Everyone but everyone was incredibly relaxed and friendly, picnicking in the car park under gazebos or in their cars in the intermittent rain, some really quite elaborately; one table had a mini-candelabra. It was quite dark under those skies. I asked a passing motorcycle copper if he’d seen a large party of schoolchildren. Oh yes he said, they’re not far behind. I bumped into him again later, he lives in Copmanthorpe, but with a daughter at our Infants’ School; his wife was helping with the Palace outing.
And so I met them, the first of 175 children – and nearly 50 adults in orange vests (thanks to Stewart at Jarvis) – “walking” alongside the cars trying to get to the parking areas.

The children waved and called to the posh folks with their hampers, and the picnickers, who’d no doubt opened their champagne hours earlier, waved and yelled back. Everyone was smiling despite the still miserable weather.

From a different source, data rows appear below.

theorem test_meets_KeyVaultCommandResults :
  ((fun (s : State) (master : Nat) (user : Bool) => Bus.inReset s (RegId.barAddr .CRY_LOCK 0 0 0) = false ∧ Mbx.mayManage ⟨master,
    user⟩ ∧ s.get F.CRY_LOCK_STAT_OWNER = 0 ∧ master < 256) State.reset 16 false) ∧
  ((fun (s : State) (master : Nat) => takes .CRY_LOCK s ∧ s.get F.CRY_LOCK_STAT_OWNER = master ∧
    master ≠ 0) ((State.reset.put F.CRY_LOCK_STAT_OWNER 9).put F.CRY_KEY_DATA_KEY 7 7) 9) ∧
  ((fun (s : State) (master ctx ph i : Nat) => takes .CRY_KEY_CMD s ∧ s.get F.CRY_LOCK_STAT_OWNER = master ∧
    s.on F.CRY_KEY_STAT_BUSY = false ∧ s.on F.CRY_ERASE_STAT_ALARM_NOW = false ∧ ctx ≤ 3071 ∧ ph < 2 ∧
    (Cry.used s ctx && s.get H.CRY_TX_PH ctx == ph) = false ∧ i < 8) ((State.reset.put F.CRY_LOCK_STAT_OWNER 1).put F.CRY_KEY_DATA_KEY 7
    7) 1 3071 1 7) ∧
  ((fun (s : State) (master ctx ph : Nat) => takes .CRY_KEY_CMD s ∧ s.get F.CRY_LOCK_STAT_OWNER = master ∧
    s.on F.CRY_KEY_STAT_BUSY = false ∧ s.on F.CRY_ERASE_STAT_ALARM_NOW = false ∧ ctx ≤ 3071 ∧ ph < 2 ∧
    s.on H.CRY_VALID ctx ph) ((State.reset.put F.CRY_LOCK_STAT_OWNER 1).set H.CRY_VALID 3071 1) 1 3071 1) ∧
  ((fun (s : State) (master ctx ph i : Nat) => takes .CRY_KEY_CMD s ∧ s.get F.CRY_LOCK_STAT_OWNER = master ∧
    s.on F.CRY_KEY_STAT_BUSY = false ∧ s.on F.CRY_ERASE_STAT_ALARM_NOW = false ∧ ctx ≤ 3071 ∧ ph < 2 ∧
    (Cry.used s ctx && s.get H.CRY_TX_PH ctx == ph) = false ∧ i < 8) ((State.reset.put F.CRY_LOCK_STAT_OWNER 1).set H.CRY_VALID 3071 1) 1
    3071 1 0) ∧
  ((fun (s : State) (master ctx : Nat) => takes .CRY_KEY_CMD s ∧ s.get F.CRY_LOCK_STAT_OWNER = master ∧
    s.on F.CRY_KEY_STAT_BUSY = false ∧ s.on F.CRY_ERASE_STAT_ALARM_NOW = false ∧ ctx ≤ 3071 ∧
    Cry.used s ctx = false) (((State.reset.put F.CRY_LOCK_STAT_OWNER 1).set H.CRY_VALID 3071 1).put H.CRY_NEXT 99 3071) 1 3071) ∧
  ((fun (s : State) (master op : Nat) => takes .CRY_KEY_CMD s ∧ s.get F.CRY_LOCK_STAT_OWNER = master ∧ s.on F.CRY_KEY_STAT_BUSY = false ∧
    s.on F.CRY_ERASE_STAT_ALARM_NOW = false ∧ (op = 0 ∨ op = 5 ∨ op = 6 ∨ op = 7)) (State.reset.put F.CRY_LOCK_STAT_OWNER 1) 1 7) ∧
  ((fun (s : State) (master ctx ph : Nat) => takes .CRY_KEY_CMD s ∧ s.get F.CRY_LOCK_STAT_OWNER = master ∧
    s.on F.CRY_KEY_STAT_BUSY = false ∧ s.on F.CRY_ERASE_STAT_ALARM_NOW = false ∧ ctx ≤ 3071 ∧ ph < 2 ∧ Cry.used s ctx ∧
    s.get H.CRY_TX_PH ctx = ph) ((State.reset.put F.CRY_LOCK_STAT_OWNER 1).put H.FLW_CTX_FLOW 1 3071) 1 3071 0) ∧
  ((fun (s : State) (master ctx : Nat) => takes .CRY_KEY_CMD s ∧ s.get F.CRY_LOCK_STAT_OWNER = master ∧
    s.on F.CRY_KEY_STAT_BUSY = false ∧ s.on F.CRY_ERASE_STAT_ALARM_NOW = false ∧
    3071 < ctx % 4096) (State.reset.put F.CRY_LOCK_STAT_OWNER 1) 1 3072) ∧
  ((fun (s : State) (master ctx : Nat) => takes .CRY_KEY_CMD s ∧ s.get F.CRY_LOCK_STAT_OWNER = master ∧
    s.on F.CRY_KEY_STAT_BUSY = false ∧ s.on F.CRY_ERASE_STAT_ALARM_NOW = false ∧
    3071 < ctx % 4096) (State.reset.put F.CRY_LOCK_STAT_OWNER 1) 1 3072) ∧
  ((fun (s : State) (master ctx ph : Nat) => takes .CRY_KEY_CMD s ∧ s.get F.CRY_LOCK_STAT_OWNER = master ∧
    s.on F.CRY_KEY_STAT_BUSY = false ∧ s.on F.CRY_ERASE_STAT_ALARM_NOW = false ∧ ctx ≤ 3071 ∧ ph < 2 ∧
    s.on H.CRY_VALID ctx ph = false) (State.reset.put F.CRY_LOCK_STAT_OWNER 1) 1 3071 0) ∧
  ((fun (s : State) (master ctx ph : Nat) => takes .CRY_KEY_CMD s ∧ s.get F.CRY_LOCK_STAT_OWNER = master ∧
    s.on F.CRY_KEY_STAT_BUSY = false ∧ s.on F.CRY_ERASE_STAT_ALARM_NOW = false ∧ ctx ≤ 3071 ∧ ph < 2 ∧ Cry.used s ctx ∧
    s.get H.CRY_TX_PH ctx = ph) ((State.reset.put F.CRY_LOCK_STAT_OWNER 1).put H.FLW_CTX_FLOW 1 3071) 1 3071 0) ∧
  ((fun (s : State) (master ctx : Nat) => takes .CRY_KEY_CMD s ∧ s.get F.CRY_LOCK_STAT_OWNER = master ∧
    s.on F.CRY_KEY_STAT_BUSY = false ∧ s.on F.CRY_ERASE_STAT_ALARM_NOW = false ∧ ctx ≤ 3071 ∧
    Cry.used s ctx) ((State.reset.put F.CRY_LOCK_STAT_OWNER 1).put H.FLW_CTX_FLOW 1 3071) 1 3071) ∧
  ((fun (s : State) (master : Nat) => takes .CRY_KEY_CMD s ∧ s.get F.CRY_LOCK_STAT_OWNER = master ∧ s.on F.CRY_KEY_STAT_BUSY = false ∧
    s.on F.CRY_ERASE_STAT_ALARM_NOW) ((State.reset.put F.CRY_LOCK_STAT_OWNER 1).set F.CRY_ERASE_STAT_ALARM_NOW) 1) ∧
  ((fun (s : State) (master : Nat) => takes .CRY_KEY_CMD s ∧ s.get F.CRY_LOCK_STAT_OWNER = master ∧
    s.on F.CRY_KEY_STAT_BUSY) ((State.reset.put F.CRY_LOCK_STAT_OWNER 1).set F.CRY_KEY_STAT_BUSY) 1) ∧
  ((fun (s : State) (master : Nat) => takes .CRY_KEY_CMD s ∧ s.get F.CRY_LOCK_STAT_OWNER ≠ master) (State.reset.put F.CRY_LOCK_STAT_OWNER
    1) 2) ∧
  ((fun (s : State) => s.on F.CRY_KEY_STAT_BUSY) ((State.reset.set F.CRY_KEY_STAT_BUSY).put H.CRY_RESULT 4)) ∧
  ((fun (s : State) (ctx ph : Nat) => s.on F.CRY_KEY_STAT_BUSY ∧ s.get H.CRY_RESULT = 0 ∧ s.get H.CRY_ROLL = 1 + 2 * ctx + ph ∧
    ctx ≤ 3071 ∧ ph < 2) ((State.reset.set F.CRY_KEY_STAT_BUSY).put H.CRY_ROLL 6144) 3071 1) ∧
  ((fun (s : State) (cause c ph i : Nat) => Cry.alarmActs s cause ∧ c ≤ 3071 ∧ ph < 2 ∧
    i < 8) (((State.reset.put F.CRY_LOCK_STAT_OWNER 1).set H.CRY_VALID 3071 1).put H.CRY_KEY 5 3071 1 7) 5 3071 1 7) ∧
  ((fun (s : State) (c : Nat) => s.get F.PEER_STAT_STATE = 4 ∧ c < 3072) ((State.reset.put F.PEER_STAT_STATE 4).put H.CRY_NEXT 70000
    3071) 3071) := by
  refine ⟨?_, ?_, ?_, ?_, ?_, ?_, ?_, ?_, ?_, ?_, ?_, ?_, ?_, ?_, ?_, ?_, ?_, ?_, ?_, ?_⟩ <;> decide

theorem test_meets_ReferenceCommandResults :
  ((fun (s : State) (i lost : Nat) => i < 8 ∧ Syn.state (Syn.refresh s) i ≠ 0 ∧ Syn.dormant s i = false ∧
    lost ≠ 0) (State.reset.put F.SYN_REF_STAT_STATE 2 7) 7 1) ∧
  ((fun (s : State) (i : Nat) => s.on F.SYN_CTRL_EN ∧ i < 8 ∧ Syn.state s i = 0 ∧ Syn.dormant s i = false ∧
    Syn.failing (Syn.refresh s) i = false) (((State.reset.set F.SYN_CTRL_EN).clr F.SYN_CTRL_QL_EN).set F.SYN_REF_CFG_EN 1) 1) ∧
  ((fun (s : State) (i : Nat) => i < 8 ∧ Syn.state s i = 1 ∧ s.get F.SYN_QUAL_CFG_WTR_S ≤ s.get H.SYN_GOOD i) (((State.reset.put
    F.SYN_REF_STAT_STATE 1 7).put F.SYN_QUAL_CFG_WTR_S 3).put H.SYN_GOOD 3 7) 7) ∧
  ((fun (s : State) (i : Nat) => i < 8 ∧ Syn.state s i = 3 ∧ s.get F.SYN_QUAL_CFG_WTR_S ≤ s.get H.SYN_GOOD i) (((State.reset.put
    F.SYN_REF_STAT_STATE 3 7).put F.SYN_QUAL_CFG_WTR_S 3).put H.SYN_GOOD 3 7) 7) ∧
  ((fun (s : State) (i : Nat) => i < 8 ∧ (Syn.state s i = 2 ∨ Syn.state s i = 3) ∧
    (max 1 (s.get F.SYN_QUAL_CFG_DQ_S) ≤ s.get H.SYN_OVER i ∨ 3 ≤ s.get H.SYN_OVER2 i)) ((State.reset.put F.SYN_REF_STAT_STATE 2 7).put
    H.SYN_OVER2 3 7) 7) ∧
  ((fun (s : State) (i seconds : Nat) => i < 8 ∧ s.get F.SYN_QL_CFG_QL_TMO ≠ 0 ∧ s.get F.SYN_QL_CFG_QL_TMO ≤ seconds ∧
    (s.on F.SYN_REF_CFG_QL_SRC i && (i == 2 || i == 7)) = false ∧ s.on H.SYN_QL_OK i) (((State.reset.put F.SYN_QL_CFG_QL_TMO 60).put
    F.SYN_REF_CFG_QL_SRC 0 7).set H.SYN_QL_OK 7) 7 60) ∧
  ((fun (s : State) (seconds : Nat) => s.get F.SYN_QL_CFG_QL_TMO ≠ 0 ∧ s.get F.SYN_QL_CFG_QL_TMO ≤ seconds ∧
    s.on F.SYN_REF_CFG_QL_SRC 2 ∧ s.on F.FRM_SSM_RX_VALID = false ∧ s.on H.SYN_LINE_OK) (((State.reset.put F.SYN_QL_CFG_QL_TMO 60).put
    F.SYN_REF_CFG_QL_SRC 1 2).set H.SYN_LINE_OK) 60) ∧
  ((fun (s : State) (i : Nat) => takes .SYN_REF_QL s ∧ i < 8) State.reset 7) ∧
  ((fun (s : State) => Rest.awake s) ((((State.reset.set F.SYN_CTRL_EN).set F.SYN_SEL_CTRL_FORCE).put F.SYN_SEL_CTRL_REF 1).put
    F.SYN_REF_STAT_STATE 2 1)) ∧
  ((fun (s : State) => Syn.loop s = 1) (State.reset.put F.SYN_STAT_LOOP 1)) ∧
  ((fun (s : State) (x : Sample) (rest : List Sample) => s.syn.quarantine = x :: rest ∧
    x.second + s.get F.SYN_HO_CFG_QUAR_S ≤ s.syn.seconds) (((fun (s : State) =>
    { s with syn := { s.syn with quarantine := [⟨1, {}, 0, 0⟩], seconds := 100000 } }) State.reset)) (⟨1, {}, 0, 0⟩) ([])) ∧
  ((fun (s : State) (k : Nat) => s.get F.SYN_HO_MODE_TC_MODE = 1 ∧ k = (if Q.le (Q.int 6) (Syn.span s.syn.history) then 3 else 1) ∧
    Q.le (Q.int 2) (Syn.span s.syn.history) ∧ (fitLeast (k + 1) (s.syn.history.map (fun x => (([Q.int 1, Q.sub x.theta (Q.int 25),
    Q.mul (Q.sub x.theta (Q.int 25)) (Q.sub x.theta (Q.int 25)), Q.mul (Q.sub x.theta (Q.int 25)) (Q.mul (Q.sub x.theta (Q.int 25))
    (Q.sub x.theta (Q.int 25)))].take (k + 1)), Q.sub (Q.mk' x.f 1000) (Syn.ageTerm s x.time))))).isSome) (((fun (s : State) =>
    { s with syn := { s.syn with history := [⟨1000, Q.int 25, 0, 0⟩, ⟨3000, Q.int 28, 0, 1⟩] } }) (State.reset.put F.SYN_HO_MODE_TC_MODE
    1))) 1) ∧
  ((fun (s : State) => s.on F.SYN_PPS_CFG_IN_EN) (State.reset.set F.SYN_PPS_CFG_IN_EN)) ∧
  ((fun (s : State) => s.on F.SYN_TIME_CTRL_ALIGN_PEND) (State.reset.set F.SYN_TIME_CTRL_ALIGN_PEND)) ∧
  ((fun (ms : Nat) => 1100 ≤ ms) 1100) ∧
  ((fun (s : State) => s.on F.SYN_TIME_CTRL_SET_PEND = false) (State.reset.put F.SYN_TIME_HI_VAL 9)) ∧
  ((fun (s : State) => s.on F.SYN_TIME_CTRL_SET_PEND) ((State.reset.put F.SYN_TIME_SET_S_VAL 9).set F.SYN_TIME_CTRL_SET_PEND)) := by
  refine ⟨?_, ?_, ?_, ?_, ?_, ?_, ?_, ?_, ?_, ?_, ?_, ?_, ?_, ?_, ?_, ?_, ?_⟩ <;> decide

We corralled the children on and into the enclosure and they found a long stretch of fence. They cheered anything that moved, and at least one grizzle-haired main in a BBC OB Range Rover waved regally as he passed. There were loos a-plenty, bars, and hog-roast/burger/chicken stalls too, though the kids were having none of that (I had a mammoth bacon buttie for £3). There was also a huge TV screen the size of a house-wall just by us in the corner.
And there was the long line of bookies. Romy and a friend had already placed a bet on a horse each, so I put a few quid on another horse at random: Red Clubs, at 9-2 to win.
The royal procession appeared on cue, at first on the big screen, then we could see the horses and plumed riders heading our way, and then they passed us: the Queen and Duke, Charles and Camilla, and two more Landaus carrying unidentifiable Royals. The kids cheered them all, and the Royals waved and smiled back. Regally.
The children were to head back to school after the first race, but there was more excitement when a colt broke free from the start, thundered past us and galloped a long way round the track on his own before he was caught. And the sun came out for a moment.
The race itself was an anti-climax really. Well it would have been, but my horse won!
And I’m going again on Saturday…
Posted by Andrew at 09:11 PM | Comments (0)
On the map
In 1949 the young Elizabeth and Phillip had tea at the Palace with the Archbishop and his sister, and local school children were allowed in the grounds to wave to them. Half a century later, after the end of Empire, our local children will be back to wave again.
And in keeping with the times, this will be a media event, so it was no surprise to see the vehicle below parking early this morning in Main Street.
Posted by bishopthorpe at 10:15 AM | Comments (0)
And they're (nearly) off!
Tuesday morning. A cool grey damp start but the weather is set to improve by midday with clearing skies this afternoon. Maximum temperatures of 63F. Tomorrow - heavy showers around the middle of the day followed by sunshine and showers.
The going is good to firm.
Posted by bishopthorpe at 07:35 AM | Comments (0) | TrackBack
June 13, 2005
One day to go
One day to go and the clouds are low, the air is cold. Weather forecasts say it will improve, but it certainly does not yet look like a day to be about in a big hat. Still, all will change no doubt. Going - looks like green to me.